• [INFORMATION SHOWN]:
----------------

theorem loseTimingAtFrame_canonical {s : State} (h : s.canonical) : s.loseTimingAtFrame.canonical :=
  loseTiming_canonical (s := s.atEdge.cutSlots 2048 s.allContexts) h

theorem frameBegins_pending (l : Lanes) (s : State) : (s.frameBegins l).pending = s.pending := rfl

theorem markedFrame_rests {rest : Bool} {s : State} (b : Bool) (l : Lanes) (h : Rests rest s.notice) :
    Rests rest (s.markedFrame b l).notice := by
  unfold State.markedFrame State.produceFrame State.abandonProving
  repeat' first
    | exact h
    | exact loseTimingAtFrame_rests h
    | split

theorem markedFrame_canonical {s : State} (b : Bool) (l : Lanes) (h : s.canonical) : (s.markedFrame b l).canonical := by
  unfold State.markedFrame State.produceFrame State.abandonProving
  repeat' first
    | exact h
    | exact loseTimingAtFrame_canonical h
    | with_reducible apply frameBegins_canonical
    | split

theorem markedFrame_pending (b : Bool) (l : Lanes) (s : State) : (s.markedFrame b l).pending = s.pending := by
  unfold State.markedFrame State.produceFrame
  (repeat' split) <;> simp [frameBegins_pending]

theorem bridgedFrame_rests {rest : Bool} {s : State} (b : Bool) (l : Lanes) (h : Rests rest s.notice) :
    Rests rest (s.bridgedFrame b l).notice := by
  unfold State.bridgedFrame State.produceFrame
  repeat' first
    | exact h
    | exact loseTimingAtFrame_rests h
    | split

theorem bridgedFrame_canonical {s : State} (b : Bool) (l : Lanes) (h : s.canonical) :
    (s.bridgedFrame b l).canonical := by
  unfold State.bridgedFrame State.produceFrame
  repeat' first
    | exact h
    | exact loseTimingAtFrame_canonical h
    | with_reducible apply count_canonical
    | with_reducible apply frameBegins_canonical
    | split

theorem bridgedFrame_pending (b : Bool) (l : Lanes) (s : State) : (s.bridgedFrame b l).pending = s.pending := by
  unfold State.bridgedFrame State.produceFrame
  (repeat' split) <;> simp [frameBegins_pending]

theorem runOn_rests {rest : Bool} {s : State} (h : Rests rest s.notice) : Rests rest s.runOn.notice := h

theorem runOn_canonical {s : State} (h : s.canonical) : s.runOn.canonical := h

theorem runOn_pending (s : State) : s.runOn.pending = s.pending := rfl

theorem count_rests {rest : Bool} {s : State} (k : Counter) (h : Rests rest s.notice) : Rests rest (s.count k).notice := h

theorem count_pending (k : Counter) (s : State) : (s.count k).pending = s.pending := rfl

theorem onlyIf_keeps {P : State → Prop} {c : Bool} {f : State → State} (hf : ∀ s, P s → P (f s)) {s : State} (h : P s) :
    P (s.onlyIf c f) := by
  unfold State.onlyIf
  split
  · exact hf s h
  · exact h

theorem dropSent_rests {rest : Bool} {k : NoticeCtl} (h : Rests rest k) : Rests rest k.dropSent :=
  ⟨sublist_ordered h.1 List.filter_sublist, h.2⟩

theorem noticeSucceeds_rests {rest : Bool} {s : State} (h : Rests rest s.notice) : Rests rest s.noticeSucceeds.notice := by
  have h0 := dropSent_rests h
  unfold State.noticeSucceeds
  dsimp only
  repeat' first
    | exact h
    | exact h0
    | split

/-- A retry count that stays below 32 keeps the outbox in order (R95). -/
theorem retrySent_rests {rest : Bool} {k : NoticeCtl} {e : OutEntry} (h : Rests rest k) (he : k.sentEntry = some e)
    (hr : ¬32 ≤ e.retries + 1) : Rests rest k.retrySent := by
  obtain ⟨⟨h1, h2, h3, h4⟩, h5⟩ := h
  have hs : k.sends e.notice = true := by simpa using List.find?_some he
  have he' : e ∈ k.outbox := List.mem_of_find?_eq_some he
  have one : ∀ x ∈ k.outbox, k.sends x.notice = true → x = e := by
    intro x hx hxs
    refine List.inj_on_of_nodup_map h3 hx he' ?_
    unfold NoticeCtl.sends at hs hxs
    cases hw : k.inWindow with
    | none => rw [hw] at hs; cases hs
    | some w => rw [hw] at hs hxs; exact (of_decide_eq_true hxs).trans (of_decide_eq_true hs).symm
  refine ⟨⟨by simpa [NoticeCtl.retrySent] using h1, ?_, ?_, ?_⟩, h5⟩
  · refine List.pairwise_map.2 (h2.imp ?_)
    intro a b hab
    unfold OutEntry.before at hab ⊢
    split <;> split <;> exact hab
  · have : (k.retrySent).outbox.map (fun e => e.notice.key) = k.outbox.map (fun e => e.notice.key) := by
      simp only [NoticeCtl.retrySent, List.map_map]
      refine List.map_congr_left (fun x _ => ?_)
      simp only [Function.comp]
      split <;> rfl
    rw [this]; exact h3
  · intro x hx
    obtain ⟨y, hy, rfl⟩ := List.mem_map.1 hx
    have := h4 y hy
    split
    · rename_i hys
      have hr' : ¬32 ≤ y.retries + 1 := one y hy hys ▸ hr
      exact ⟨this.1, by show y.retries + 1 ≤ 31; omega⟩
    · exact this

----------------

• [YOUR ASSIGNMENT]: The answer must be the full listing, repeated word for word.

• [RESPONSE TO THIS EXERCISE]:
theorem loseTimingAtFrame_canonical {s : State} (h : s.canonical) : s.loseTimingAtFrame.canonical :=
  loseTiming_canonical (s := s.atEdge.cutSlots 2048 s.allContexts) h

theorem frameBegins_pending (l : Lanes) (s : State) : (s.frameBegins l).pending = s.pending := rfl

theorem markedFrame_rests {rest : Bool} {s : State} (b : Bool) (l : Lanes) (h : Rests rest s.notice) :
    Rests rest (s.markedFrame b l).notice := by
  unfold State.markedFrame State.produceFrame State.abandonProving
  repeat' first
    | exact h
    | exact loseTimingAtFrame_rests h
    | split

theorem markedFrame_canonical {s : State} (b : Bool) (l : Lanes) (h : s.canonical) : (s.markedFrame b l).canonical := by
  unfold State.markedFrame State.produceFrame State.abandonProving
  repeat' first
    | exact h
    | exact loseTimingAtFrame_canonical h
    | with_reducible apply frameBegins_canonical
    | split

theorem markedFrame_pending (b : Bool) (l : Lanes) (s : State) : (s.markedFrame b l).pending = s.pending := by
  unfold State.markedFrame State.produceFrame
  (repeat' split) <;> simp [frameBegins_pending]

theorem bridgedFrame_rests {rest : Bool} {s : State} (b : Bool) (l : Lanes) (h : Rests rest s.notice) :
    Rests rest (s.bridgedFrame b l).notice := by
  unfold State.bridgedFrame State.produceFrame
  repeat' first
    | exact h
    | exact loseTimingAtFrame_rests h
    | split

theorem bridgedFrame_canonical {s : State} (b : Bool) (l : Lanes) (h : s.canonical) :
    (s.bridgedFrame b l).canonical := by
  unfold State.bridgedFrame State.produceFrame
  repeat' first
    | exact h
    | exact loseTimingAtFrame_canonical h
    | with_reducible apply count_canonical
    | with_reducible apply frameBegins_canonical
    | split

theorem bridgedFrame_pending (b : Bool) (l : Lanes) (s : State) : (s.bridgedFrame b l).pending = s.pending := by
  unfold State.bridgedFrame State.produceFrame
  (repeat' split) <;> simp [frameBegins_pending]

theorem runOn_rests {rest : Bool} {s : State} (h : Rests rest s.notice) : Rests rest s.runOn.notice := h

theorem runOn_canonical {s : State} (h : s.canonical) : s.runOn.canonical := h

theorem runOn_pending (s : State) : s.runOn.pending = s.pending := rfl

theorem count_rests {rest : Bool} {s : State} (k : Counter) (h : Rests rest s.notice) : Rests rest (s.count k).notice := h

theorem count_pending (k : Counter) (s : State) : (s.count k).pending = s.pending := rfl

theorem onlyIf_keeps {P : State → Prop} {c : Bool} {f : State → State} (hf : ∀ s, P s → P (f s)) {s : State} (h : P s) :
    P (s.onlyIf c f) := by
  unfold State.onlyIf
  split
  · exact hf s h
  · exact h

theorem dropSent_rests {rest : Bool} {k : NoticeCtl} (h : Rests rest k) : Rests rest k.dropSent :=
  ⟨sublist_ordered h.1 List.filter_sublist, h.2⟩

theorem noticeSucceeds_rests {rest : Bool} {s : State} (h : Rests rest s.notice) : Rests rest s.noticeSucceeds.notice := by
  have h0 := dropSent_rests h
  unfold State.noticeSucceeds
  dsimp only
  repeat' first
    | exact h
    | exact h0
    | split

/-- A retry count that stays below 32 keeps the outbox in order (R95). -/
theorem retrySent_rests {rest : Bool} {k : NoticeCtl} {e : OutEntry} (h : Rests rest k) (he : k.sentEntry = some e)
    (hr : ¬32 ≤ e.retries + 1) : Rests rest k.retrySent := by
  obtain ⟨⟨h1, h2, h3, h4⟩, h5⟩ := h
  have hs : k.sends e.notice = true := by simpa using List.find?_some he
  have he' : e ∈ k.outbox := List.mem_of_find?_eq_some he
  have one : ∀ x ∈ k.outbox, k.sends x.notice = true → x = e := by
    intro x hx hxs
    refine List.inj_on_of_nodup_map h3 hx he' ?_
    unfold NoticeCtl.sends at hs hxs
    cases hw : k.inWindow with
    | none => rw [hw] at hs; cases hs
    | some w => rw [hw] at hs hxs; exact (of_decide_eq_true hxs).trans (of_decide_eq_true hs).symm
  refine ⟨⟨by simpa [NoticeCtl.retrySent] using h1, ?_, ?_, ?_⟩, h5⟩
  · refine List.pairwise_map.2 (h2.imp ?_)
    intro a b hab
    unfold OutEntry.before at hab ⊢
    split <;> split <;> exact hab
  · have : (k.retrySent).outbox.map (fun e => e.notice.key) = k.outbox.map (fun e => e.notice.key) := by
      simp only [NoticeCtl.retrySent, List.map_map]
      refine List.map_congr_left (fun x _ => ?_)
      simp only [Function.comp]
      split <;> rfl
    rw [this]; exact h3
  · intro x hx
    obtain ⟨y, hy, rfl⟩ := List.mem_map.1 hx
    have := h4 y hy
    split
    · rename_i hys
      have hr' : ¬32 ≤ y.retries + 1 := one y hy hys ▸ hr
      exact ⟨this.1, by show y.retries + 1 ≤ 31; omega⟩
    · exact this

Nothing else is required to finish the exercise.